In `@src/chat/outbound.rs`:
- Around line 79-148: Add unit tests for build_wrap_with_audience: (1) generate
sender and shared keys and assert that calling build_wrap_with_audience with the
same message but different audience strings (e.g., Some("buyer") vs
Some("seller")) produces different inner_event_id values so the (session_id,
inner_event_id) uniqueness invariant holds; (2) derive shared keys (e.g.,
derive_shared_keys or equivalent), call build_wrap_with_audience with
Some("buyer"), unwrap the outer with the shared key (e.g.,
unwrap_with_shared_key) and assert the inner event content equals the original
message and contains the m-aud tag when audience is set; and (3) assert that
calling build_wrap_with_audience with audience = None matches the legacy
build_wrap output (inner_event_id and inner content) to ensure backward
compatibility. Ensure tests use Keys::generate and reference
build_wrap_with_audience, inner_event_id, and the m-aud tag logic.
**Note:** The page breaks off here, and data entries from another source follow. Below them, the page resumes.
-- ==== Sys2Proof/Machine/Flags.lean ====
section
/-! DEFINITION. The return codes (spec/60_exceptions.md R251) and the CRC-8 and its verdict, the value of `OK` and
`crc_ok` (spec/43_pdu_crc8.md R211, R212, R214). -/

namespace Sys2Proof.Machine

/-- `E_INVALID_ID` = -1 (R251). -/
def eInvalidId : Word := BitVec.ofInt 32 (-1)

/-- `E_INVALID_OFS` = -2 (R251). -/
def eInvalidOfs : Word := BitVec.ofInt 32 (-2)

/-- `E_INVALID_LEN` = -3 (R251). -/
def eInvalidLen : Word := BitVec.ofInt 32 (-3)

/-- `E_MAXMESSAGES` = -4 (R251). -/
def eMaxMessages : Word := BitVec.ofInt 32 (-4)

/-- `E_MAXITEMS` = -5 (R251). -/
def eMaxItems : Word := BitVec.ofInt 32 (-5)

/-- `E_OPCODE` = -16 (R251). -/
def eOpcode : Word := BitVec.ofInt 32 (-16)

/-- `E_INDEX` = -17 (R251). -/
def eIndex : Word := BitVec.ofInt 32 (-17)

/-- One shift of the CRC register: XOR the polynomial when the bit shifted out is 1 (R211). -/
def crcShift (poly c : Byte) : Byte := if c.msb then (c <<< 1) ^^^ poly else c <<< 1

/-- One payload byte into the CRC register: XOR, then eight shifts (R211). -/
def crcByte (poly c b : Byte) : Byte := (crcShift poly)^[8] (c ^^^ b)

/-- `crc8_default(P, init, poly)`: bytes 0 to 7 in order (R211). -/
def crc8Default (p : Payload) (init poly : Byte) : Byte :=
  (List.range 8).foldl (fun c i => crcByte poly c (payloadByte p i)) init

/-- `crc8_elem(P, e)`: the user function where it is present, else the default (R212). -/
def crc8Elem (k : Nat) (p : Payload) (e : PduCrc) : Byte :=
  if e.user then Config.crcUser k p e.init e.poly else crc8Default p e.init e.poly

/-- The CRC range zeroed, then the CRC of the whole payload deposited in it (R213). -/
def depositCrc (k : Nat) (p : Payload) (e : PduCrc) : Payload :=
  let z := insertField p (leField e.bpos e.width) 0#32
  insertField z (leField e.bpos e.width) ((crc8Elem k z e).setWidth 32)

/-- Whether the received CRC is the low `n` bits of the CRC of the payload with its CRC range zeroed (R214). -/
def crcMatches (k : Nat) (p : Payload) (e : PduCrc) : Bool :=
  let q := insertField p (leField e.bpos e.width) 0#32
  decide (getField p (leField e.bpos e.width) = lowBits e.width ((crc8Elem k q e).setWidth 32))

/-- The verdict of an unpack: 1 where the schema has no CRC (R214). -/
def unpackVerdict (k : Nat) (p : Payload) (sc : Schema) : Bool :=
  match sc.crc? with
  | some e => crcMatches k p e
  | none => true

end Sys2Proof.Machine
end

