-- ==== Sys2Proof/Machine/Map.lean ====
section
/-! DEFINITION. Signal map administration MAP.* (spec/42_map_admin.md R170 to R178). -/

namespace Sys2Proof.Machine

/-- MAP.ADDRX: bind a parameter to a receive frame field; on success register the id (R172). -/
def execMapAddrx (b : Binding) (s : State) : Result :=
  match s.add .rx b with
  | .fault r => .next (s.raise r)
  | .error code => .next (s.setRc code)
  | .done t => .next ((t.setRc (BitVec.ofNat 32 (t.count .rx))).emit [.filter b.id])

/-- MAP.ADDTX: bind a parameter to a transmit frame field; no filter (R173). -/
def execMapAddtx (b : Binding) (s : State) : Result :=
  match s.add .tx b with
  | .fault r => .next (s.raise r)
  | .error code => .next (s.setRc code)
  | .done t => .next (t.setRc (BitVec.ofNat 32 (t.count .tx)))

/-- MAP.RM: remove the first slot bound to a parameter (R174). -/
def execMapRm (param : BitVec 16) (s : State) : Result :=
  if s.saveBusy then .next (s.raise .mutateWhileSaving)
  else
    match s.findSlot param with
    | none => .next (s.setRc 0#32)
    | some pl => .next ((s.removeSlot pl).setRc 1#32)

/-- MAP.CLR: clear the whole map (R175). -/
def execMapClr (s : State) : Result :=
  if s.saveBusy then .next (s.raise .mutateWhileSaving) else .next (s.clearMap.setRc 0#32)

/-- MAP.REREG: one Filter for each receive entry, in index order (R176). -/
def execMapRereg (s : State) : Result :=
  .next ((s.emit ((s.live .rx).map fun e => .filter (pubId s.cfg.idBuild e.id))).setRc
    (BitVec.ofNat 32 (s.count .rx)))

/-- MAP.RDE: read an ID entry back (R177). -/
def execMapRde (tbl : Table) (idx : BitVec 16) (s : State) : Result :=
  if s.cfg.maxMessages ≤ idx.toNat then .next (s.setRc eIndex)
  else
    let e := s.entry tbl idx.toNat
    .next ((((s.setRv (s.shownId e)).setRp (e.first.setWidth 64)).setRc 0#32).useDraws 1)

/-- `RV` of MAP.RDS: nb, next, param (R178). -/
def slotWordRv (c : Slot) : Word := (c.nb ++ c.next) ++ c.param

/-- `RP` of MAP.RDS: sg, ofs, bpos, zero-extended (R178). -/
def slotWordRp (c : Slot) : Payload := ((BitVec.ofBool c.sg ++ c.ofs) ++ c.bpos).setWidth 64

/-- MAP.RDS: read a slot back (R178). -/
def execMapRds (idx : BitVec 16) (s : State) : Result :=
  if s.cfg.maxItems < idx.toNat then .next (s.setRc eIndex)
  else
    let c := s.shownSlot (s.slot idx.toNat)
    .next (((((s.setRv (slotWordRv c)).setRp (slotWordRp c)).setRf c.gain).setRc 0#32).useDraws 2)

end Sys2Proof.Machine
end

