-- ==== Sys2Proof/Certificates/Slice0/Obligations.lean ====
section
/-! DEFINITION. What the model's provers are asked: the rules of spec/, said of `exec`, `step` and the decoder. -/

open Sys2Proof Sys2Proof.Machine

/-! ## The command record -/

/-- R80 to R86: encoding a well-formed command and decoding the record gives the command back. -/
def Obligations.DecodeOfEncode : Prop :=
  ∀ i : Instr, i.wf = true → decode (encode i) = .command i

/-- R81 to R85: a decoded command is well-formed, and its encoding is the record with every unused bit cleared. -/
def Obligations.EncodeOfDecode : Prop :=
  ∀ (cr : Record) (i : Instr), decode cr = .command i → i.wf = true ∧ encode i = cr &&& usedBits i

/-- R87: two records that differ only in bits the command does not read are the same command. -/
def Obligations.UnusedBitsAreIgnored : Prop :=
  ∀ (cr cr' : Record) (i : Instr),
    decode cr = .command i → cr &&& usedBits i = cr' &&& usedBits i → decode cr' = .command i

/-- R253: an opcode outside R86 writes `E_OPCODE` to `RC` and nothing else; the record is consumed. -/
def Obligations.IllegalOpcodeWritesOnlyRc : Prop :=
  ∀ (s : State) (cr : Record) (rest : List Input),
    s.cfg.wf = true → s.pf = false → s.inputs = .command cr :: rest →
    cr.toNat % 256 ∉ [0x10, 0x11, 0x12, 0x13, 0x14, 0x20, 0x21, 0x30, 0x31, 0x32, 0x33, 0x34, 0x35, 0x36,
      0x40, 0x41, 0x42, 0x43] →
    step s = .next { s with inputs := rest, rc := eOpcode }

/-- R91 and 95_test_vectors.md: words written out in the spec decode to the commands they stand for. -/
def Obligations.SpecWordsDecode : Prop :=
  decode (recordOf 0x3F800000#64 5#64 0x0000020000100031#64) =
      .command (.mapAddtx
        { id := 0x200#32
          param := 5#16
          bpos := 0#8
          nb := 16#8
          sg := false
          gain := 0x3F800000#32
          ofs := 0#8 }) ∧
    decode (recordOf 0#64 0x0000000FF0000000#64 0x000000000001DC10#64) =
      .command (.fxGet 0x0000000FF0000000#64 { pos := 28, width := 8, be := false } false) ∧
    decode (recordOf 0#64 0x0000000000C838FF#64 0x18FF50E500000820#64) =
      .command (.frameRx 0x18FF50E5#32 0xC838FF#64 8#4) ∧
    decode (recordOf 0#64 0#64 0x000000001DFF0043#64) = .command (.crc8Calc 0#64 0xFF#8 0x1D#8)

/-! ## The step -/

/-- R66, R80: a step takes the oldest record at the port and runs the command it names. -/
def Obligations.StepRunsTheDecodedCommand : Prop :=
  ∀ (s : State) (cr : Record) (rest : List Input) (i : Instr),
    s.cfg.wf = true → s.pf = false → s.inputs = .command cr :: rest → decode cr = .command i →
    step s = exec i { s with inputs := rest }

/-- R252: the two protocol faults set `pf` and its reason and nothing else, and a faulted block accepts no command: that
the step then answers a fault is the model's reading (notes/assumptions/11.md). -/
def Obligations.ProtocolFaults : Prop :=
  (∀ (i : Instr) (s : State), Mutates i = true → s.saveBusy = true →
      exec i s = .next { s with pf := true, pfReason := some .mutateWhileSaving }) ∧
    (∀ (t : Table) (b : Binding) (s : State), s.saveBusy = false → s.cfg.paramLast ≤ b.param.toNat →
      exec (addCmd t b) s = .next { s with pf := true, pfReason := some .paramRange }) ∧
    (∀ (s : State) (cr : Record) (rest : List Input), s.cfg.wf = true → s.pf = true →
      s.inputs = .command cr :: rest → step s = .fault (.protocolFault s.pfReason))

/-- R33: a command sets `pf` only by raising a protocol fault, which changes nothing else; only a reset clears it. -/
def Obligations.FaultBitIsSticky : Prop :=
  (∀ (i : Instr) (s t : State), exec i s = .next t → s.pf = false → t.pf = true →
      Mutates i = true ∧ ∃ r, t = { s with pf := true, pfReason := some r }) ∧
    (∀ (i : Instr) (s t : State), exec i s = .next t → s.pf = true → t.pf = true) ∧
    (∀ s t : State, step s = .next t → s.pf = true → t.pf = false → ∃ rest, s.inputs = .reset :: rest)

/-- R280, R43: a reset event, in a faulted block too, gives every piece of state the value R43 states, and emits no
event. That the output history, the level of `save_busy` and what waits at the ports stay is the model's choice
(notes/assumptions/4.md, 6.md). -/
def Obligations.ResetEventClearsTheBlock : Prop :=
  ∀ (s : State) (rest : List Input), s.cfg.wf = true → s.inputs = .reset :: rest →
    ∃ t, step s = .next t ∧
      t.rc = 0#32 ∧ t.rv = 0#32 ∧ t.rf = 0#32 ∧ t.rp = 0#64 ∧ t.ok = false ∧
      (∀ (tbl : Table) (i : Nat), i < s.cfg.maxMessages → (t.entry tbl i).first.toNat = s.cfg.maxItems) ∧
      (∀ j < s.cfg.maxItems, (t.slot j).next = 0xFF#8) ∧ (t.slot s.cfg.maxItems).next.toNat = s.cfg.maxItems ∧
      (∀ k < s.cfg.numPdus, (t.pdu k).txc = 0#32 ∧ (t.pdu k).rxc = 0#32 ∧ (t.pdu k).crcOk = false) ∧
      t.pf = false ∧ t.pfReason = none ∧ t.events = s.events ∧
      t.cfg = s.cfg ∧ t.saveBusy = s.saveBusy ∧ t.inputs = rest
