@[simp] theorem State.useDraws_cfg (n : Nat) : (s.useDraws n).cfg = s.cfg := rfl
@[simp] theorem State.useDraws_rc (n : Nat) : (s.useDraws n).rc = s.rc := rfl
@[simp] theorem State.useDraws_rv (n : Nat) : (s.useDraws n).rv = s.rv := rfl
@[simp] theorem State.useDraws_rf (n : Nat) : (s.useDraws n).rf = s.rf := rfl
@[simp] theorem State.useDraws_rp (n : Nat) : (s.useDraws n).rp = s.rp := rfl
@[simp] theorem State.useDraws_ok (n : Nat) : (s.useDraws n).ok = s.ok := rfl
@[simp] theorem State.useDraws_txm (n : Nat) : (s.useDraws n).txm = s.txm := rfl
@[simp] theorem State.useDraws_rxm (n : Nat) : (s.useDraws n).rxm = s.rxm := rfl
@[simp] theorem State.useDraws_pool (n : Nat) : (s.useDraws n).pool = s.pool := rfl
@[simp] theorem State.useDraws_pdus (n : Nat) : (s.useDraws n).pdus = s.pdus := rfl
@[simp] theorem State.useDraws_pf (n : Nat) : (s.useDraws n).pf = s.pf := rfl
@[simp] theorem State.useDraws_pfReason (n : Nat) : (s.useDraws n).pfReason = s.pfReason := rfl
@[simp] theorem State.useDraws_saveBusy (n : Nat) : (s.useDraws n).saveBusy = s.saveBusy := rfl
@[simp] theorem State.useDraws_inputs (n : Nat) : (s.useDraws n).inputs = s.inputs := rfl
@[simp] theorem State.useDraws_events (n : Nat) : (s.useDraws n).events = s.events := rfl
@[simp] theorem State.useDraws_paramAnswers (n : Nat) : (s.useDraws n).paramAnswers = s.paramAnswers := rfl
@[simp] theorem State.useDraws_varAnswers (n : Nat) : (s.useDraws n).varAnswers = s.varAnswers := rfl
@[simp] theorem State.useDraws_draws (n : Nat) : (s.useDraws n).draws = s.draws + n := rfl

@[simp] theorem State.useParamAnswers_cfg (n : Nat) : (s.useParamAnswers n).cfg = s.cfg := rfl
@[simp] theorem State.useParamAnswers_rc (n : Nat) : (s.useParamAnswers n).rc = s.rc := rfl
@[simp] theorem State.useParamAnswers_rv (n : Nat) : (s.useParamAnswers n).rv = s.rv := rfl
@[simp] theorem State.useParamAnswers_rf (n : Nat) : (s.useParamAnswers n).rf = s.rf := rfl
@[simp] theorem State.useParamAnswers_rp (n : Nat) : (s.useParamAnswers n).rp = s.rp := rfl
@[simp] theorem State.useParamAnswers_ok (n : Nat) : (s.useParamAnswers n).ok = s.ok := rfl
@[simp] theorem State.useParamAnswers_txm (n : Nat) : (s.useParamAnswers n).txm = s.txm := rfl
@[simp] theorem State.useParamAnswers_rxm (n : Nat) : (s.useParamAnswers n).rxm = s.rxm := rfl
@[simp] theorem State.useParamAnswers_pool (n : Nat) : (s.useParamAnswers n).pool = s.pool := rfl
@[simp] theorem State.useParamAnswers_pdus (n : Nat) : (s.useParamAnswers n).pdus = s.pdus := rfl
@[simp] theorem State.useParamAnswers_pf (n : Nat) : (s.useParamAnswers n).pf = s.pf := rfl
@[simp] theorem State.useParamAnswers_pfReason (n : Nat) : (s.useParamAnswers n).pfReason = s.pfReason := rfl
@[simp] theorem State.useParamAnswers_saveBusy (n : Nat) : (s.useParamAnswers n).saveBusy = s.saveBusy := rfl
@[simp] theorem State.useParamAnswers_inputs (n : Nat) : (s.useParamAnswers n).inputs = s.inputs := rfl
@[simp] theorem State.useParamAnswers_events (n : Nat) : (s.useParamAnswers n).events = s.events := rfl
@[simp] theorem State.useParamAnswers_paramAnswers (n : Nat) : (s.useParamAnswers n).paramAnswers = s.paramAnswers.drop n := rfl
@[simp] theorem State.useParamAnswers_varAnswers (n : Nat) : (s.useParamAnswers n).varAnswers = s.varAnswers := rfl
@[simp] theorem State.useParamAnswers_draws (n : Nat) : (s.useParamAnswers n).draws = s.draws := rfl
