/-- Every bit of a field that fits has a place in the payload (R28). -/
theorem exists_bitPlace {f : FieldRef} (hfit : fieldFits f) {j : Nat} (hj : j < f.width) :
    ∃ q < 64, bitPlace f j = some q := by
  have hwf := wf_of_fieldFits hfit
  obtain ⟨-, -, -, hin⟩ := hfit
  have hlow : 0 ≤ fieldLow f + j ∧ fieldLow f + j < 64 := by
    unfold fieldLow
    cases hbe : f.be with
    | false =>
      rw [hbe, if_neg (by decide)] at hin
      rw [if_neg (by decide)]
      omega
    | true =>
      rw [hbe, if_pos rfl] at hin
      rw [if_pos rfl, sprime]
      omega
  obtain ⟨q, hq⟩ := Option.ne_none_iff_exists'.mp fun hnone => (bitPlace_eq_none_iff hwf hj).mp hnone hlow
  exact ⟨q, ((bitPlace_eq_some_iff hwf hj).mp hq).1, hq⟩

theorem bitRead_of_bitPlace {p : Payload} {f : FieldRef} {j q : Nat} (h : bitPlace f j = some q) :
    bitRead p f j = p.getLsbD q := by
  rw [bitRead, h]

theorem bitDeposited_iff {f : FieldRef} {v : Word} {q : Nat} :
    bitDeposited f v q = true ↔ ∃ j < f.width, bitPlace f j = some q ∧ v.getLsbD j = true := by
  simp [bitDeposited]

theorem bitInField_iff {f : FieldRef} {q : Nat} :
    bitInField f q = true ↔ ∃ j < f.width, bitPlace f j = some q := by
  simp [bitInField]

/-- No two bits of a field share a place. -/
theorem bitPlace_inj {f : FieldRef} (hf : f.wf = true) {j k q : Nat} (hj : j < f.width) (hk : k < f.width)
    (hjq : bitPlace f j = some q) (hkq : bitPlace f k = some q) : j = k := by
  have h1 := ((bitPlace_eq_some_iff hf hj).mp hjq).2
  have h2 := ((bitPlace_eq_some_iff hf hk).mp hkq).2
  omega

theorem bitDeposited_of_bitPlace {f : FieldRef} (hf : f.wf = true) {v : Word} {j q : Nat} (hj : j < f.width)
    (h : bitPlace f j = some q) : bitDeposited f v q = v.getLsbD j := by
  rw [Bool.eq_iff_iff, bitDeposited_iff]
  constructor
  · rintro ⟨k, hk, hkq, hv⟩
    rwa [bitPlace_inj hf hj hk h hkq]
  · exact fun hv => ⟨j, hj, h, hv⟩

/-! ## The model's reads and writes -/

theorem bitRead_eq_shiftBits {f : FieldRef} (hf : f.wf = true) (p : Payload) {j : Nat} (hj : j < f.width) :
    bitRead p f j = (shiftBits (fieldView p f.be) (-fieldLow f)).getLsbD j := by
  obtain ⟨-, -, hw⟩ := FieldRef.wf_iff.mp hf
  rw [getLsbD_shiftBits _ _ (by omega)]
  cases hq : bitPlace f j with
  | none =>
    have hout := (bitPlace_eq_none_iff hf hj).mp hq
    rw [bitRead, hq]
    by_cases hlow : -fieldLow f ≤ j
    · rw [BitVec.getLsbD_of_ge _ _ (by omega), Bool.and_false]
    · rw [decide_eq_false hlow, Bool.false_and]
  | some q =>
    obtain ⟨hlt, hv⟩ := (bitPlace_eq_some_iff hf hj).mp hq
    have hidx : ((j : Int) - -fieldLow f).toNat = viewBit f.be q := by omega
    rw [bitRead_of_bitPlace hq, decide_eq_true (by omega), Bool.true_and, hidx,
      getLsbD_fieldView _ _ (viewBit_lt _ hlt), viewBit_viewBit _ hlt]

/-- R102: bit `j` of the raw field. -/
theorem getLsbD_getField {f : FieldRef} (hf : f.wf = true) (p : Payload) (j : Nat) :
    (getField p f).getLsbD j = (decide (j < f.width) && bitRead p f j) := by
  obtain ⟨-, -, hw⟩ := FieldRef.wf_iff.mp hf
  by_cases hj : j < f.width
  · have hj32 : j < 32 := by omega
    simp [getField, getLsbD_mask64, fetchBits_eq_shiftBits, bitRead_eq_shiftBits hf p hj, hj, hj32,
      Nat.lt_trans hj32 (by decide : 32 < 64)]
  · simp [getField, getLsbD_mask64, hj]

theorem getLsbD_setWidth_and_mask64 (v : Word) (n j : Nat) :
    (v.setWidth 64 &&& mask64 n).getLsbD j = (decide (j < n) && v.getLsbD j) := by
  rw [BitVec.getLsbD_and, BitVec.getLsbD_setWidth, getLsbD_mask64]
  obtain hj | hj := Nat.lt_or_ge j 32
  · rw [decide_eq_true (by omega : j < 64), Bool.true_and, Bool.true_and, Bool.and_comm]
  · simp [BitVec.getLsbD_of_ge v _ hj]
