-- ==== Sys2Proof/Machine/CommandBuilder.lean ====
section
/-! DEFINITION. The four builders (42_command_builder.md) as instructions of the combinational port. -/

namespace Sys2Proof.Machine

/-- R140. -/
def execBuildPoll (s : State) : Answer := .next (s.giveResult (.bytes buildPoll))

/-- R141. -/
def execBuildReadBlock (block : Byte) (s : State) : Answer :=
  .next (s.giveResult (.bytes (buildReadBlock block)))

/-- R142. -/
def execBuildLoadKey (keyType : KeyType) (keyNumber : Byte) (key : Key) (s : State) : Answer :=
  .next (s.giveResult (.bytes (buildLoadKey keyType keyNumber key)))

/-- R143. -/
def execBuildAuthenticate (keyType : KeyType) (keyNumber sector : Byte) (s : State) : Answer :=
  .next (s.giveResult (.bytes (buildAuthenticate keyType keyNumber sector)))

end Sys2Proof.Machine
end

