-- ==== Sys2Proof/Machine/Dispatch.lean ====
section
/-! DEFINITION. One arm per constructor of Instr. -/

namespace Sys2Proof.Machine

def exec (i : Instr) (s : State) : Host.Outcome State Fault Refusal :=
  match i with
  | .cmdPoll => Sys2Proof.Machine.execCmdPoll s
  | .cmdReadBlock block => Sys2Proof.Machine.execCmdReadBlock block s
  | .cmdLoadKey keyType keyNumber key => Sys2Proof.Machine.execCmdLoadKey keyType keyNumber key s
  | .cmdAuthenticate keyType keyNumber sector => Sys2Proof.Machine.execCmdAuthenticate keyType keyNumber sector s
  | .rspSuccess lenField pcb ins tp => Sys2Proof.Machine.execRspSuccess lenField pcb ins tp s
  | .rspError lenField pcb ins tp => Sys2Proof.Machine.execRspError lenField pcb ins tp s
  | .rspMalformed lenField pcb ins m0 m1 tp => Sys2Proof.Machine.execRspMalformed lenField pcb ins m0 m1 tp s
  | .valReadBlockData rest => Sys2Proof.Machine.execValReadBlockData rest s
  | .valError value => Sys2Proof.Machine.execValError value s
  | .lrc buffer => Sys2Proof.Machine.execLrc buffer s
  | .encode pcb ins data => Sys2Proof.Machine.execEncode pcb ins data s
  | .decode buffer => Sys2Proof.Machine.execDecode buffer s
  | .tlvFind buffer tag1 tag2 => Sys2Proof.Machine.execTlvFind buffer tag1 tag2 s
  | .buildPoll => Sys2Proof.Machine.execBuildPoll s
  | .buildReadBlock block => Sys2Proof.Machine.execBuildReadBlock block s
  | .buildLoadKey keyType keyNumber key => Sys2Proof.Machine.execBuildLoadKey keyType keyNumber key s
  | .buildAuthenticate keyType keyNumber sector => Sys2Proof.Machine.execBuildAuthenticate keyType keyNumber sector s
  | .classify frame => Sys2Proof.Machine.execClassify frame s
  | .parseCardInfo frame => Sys2Proof.Machine.execParseCardInfo frame s
  | .parseBlockData frame => Sys2Proof.Machine.execParseBlockData frame s
  | .parseErrorCode frame => Sys2Proof.Machine.execParseErrorCode frame s
  | .errorMessage code => Sys2Proof.Machine.execErrorMessage code s
  | .roundTrip => Sys2Proof.Machine.execRoundTrip s
  | .opPoll => Sys2Proof.Machine.execOpPoll s
  | .opReadBlock block => Sys2Proof.Machine.execOpReadBlock block s
  | .opAuthenticate keyType keyNumber sector key => Sys2Proof.Machine.execOpAuthenticate keyType keyNumber sector key s

end Sys2Proof.Machine
end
In `@src/mediation/follow_up.rs`:
- Around line 380-383: Update the stale inline comment in follow_up.rs that
currently states the session is "closed" after deliver_summary returns; change
it to reflect that after deliver_summary returns Ok the session is in the
summary_delivered state (not closed) and that the parenthetical about deferring
summary_delivered → closed to dispute_resolved remains accurate; locate the
comment near the marker-advance logic in the function handling deliver_summary
(the block that marks the round evaluated) and revise the parenthetical wording
to mention summary_delivered instead of closed while keeping the existing
rationale about preventing future ticks from mistaking evaluated rounds for
unevaluated ones.
In `@src/mediation/mod.rs`:
- Around line 1053-1058: Update the top-level doc for deliver_summary to match
the implementation: change the state machine description from "classified →
summary_pending → summary_delivered → closed" to "classified → summary_pending →
summary_delivered" (or otherwise indicate it intentionally stops at
summary_delivered), and ensure the doc mentions that transitions are performed
via db::mediation::set_session_state; keep the existing inline comment
explanation intact so docs and code agree about why the session does not
progress to closed.
- Around line 186-204: The doc for draft_and_send_initial_message is stale: it
still claims the code "Builds per-party gift-wraps with role prefixes" but the
implementation uses the m-aud audience tag instead; update the rustdoc on
draft_and_send_initial_message to reflect the current behavior (mention that
inner event id uniqueness is ensured via the m-aud audience tag, not
role-prefixed wraps), keep the rest of the bullets about transactional outbox,
bounded retry, emitting outbound_sent after successful publish
(mediation_events), and the session state transition (reference
session::open_session) intact, and remove or reword any references to role
prefixes so docs match the code.
- Around line 352-394: The doc comment for draft_and_send_followup_message is
outdated: it still claims the body is prefixed with "Round {N}. {role}:" and
that round-number/role prefixes are cosmetic, but the implementation no longer
adds those prefixes (round_number is only used for spans and m-aud carries
audience); update the rustdoc for draft_and_send_followup_message to remove the
bullet about body prefixes, clarify that round_number is used only for
tracing/span purposes and that audience is conveyed via the m-aud claim, and
keep the note about policy_hash unchanged (or explicitly state prefixes are not
used so policy_hash is unaffected); reference the function name
draft_and_send_followup_message and the symbols round_number, m-aud, and
policy_hash when editing the commentary.
In `@src/reasoning/openai.rs`:
- Around line 379-433: log_response_failure currently logs a raw/truncated
body_preview at info!, which can leak PII; change its behavior so that
info-level logs only include safe metadata (status, headers, body length) and
push any raw body content to debug! (or replace the preview with a hash +
length), and update all call sites (the non-success HTTP branch that constructs
ReasoningError::Unreachable, the serde_json::from_str parse-error branch that
returns ReasoningError::MalformedResponse, and the empty-choices branch) to stop
passing the raw body for info-level logging; you can implement this by modifying
log_response_failure to accept an enum/flag (e.g., BodyLog::DebugOrHash) or to
always compute a short SHA-256 + length for info and emit the full truncated
body only at debug, and reuse the same change for the other occurrences of
log_response_failure elsewhere in the file.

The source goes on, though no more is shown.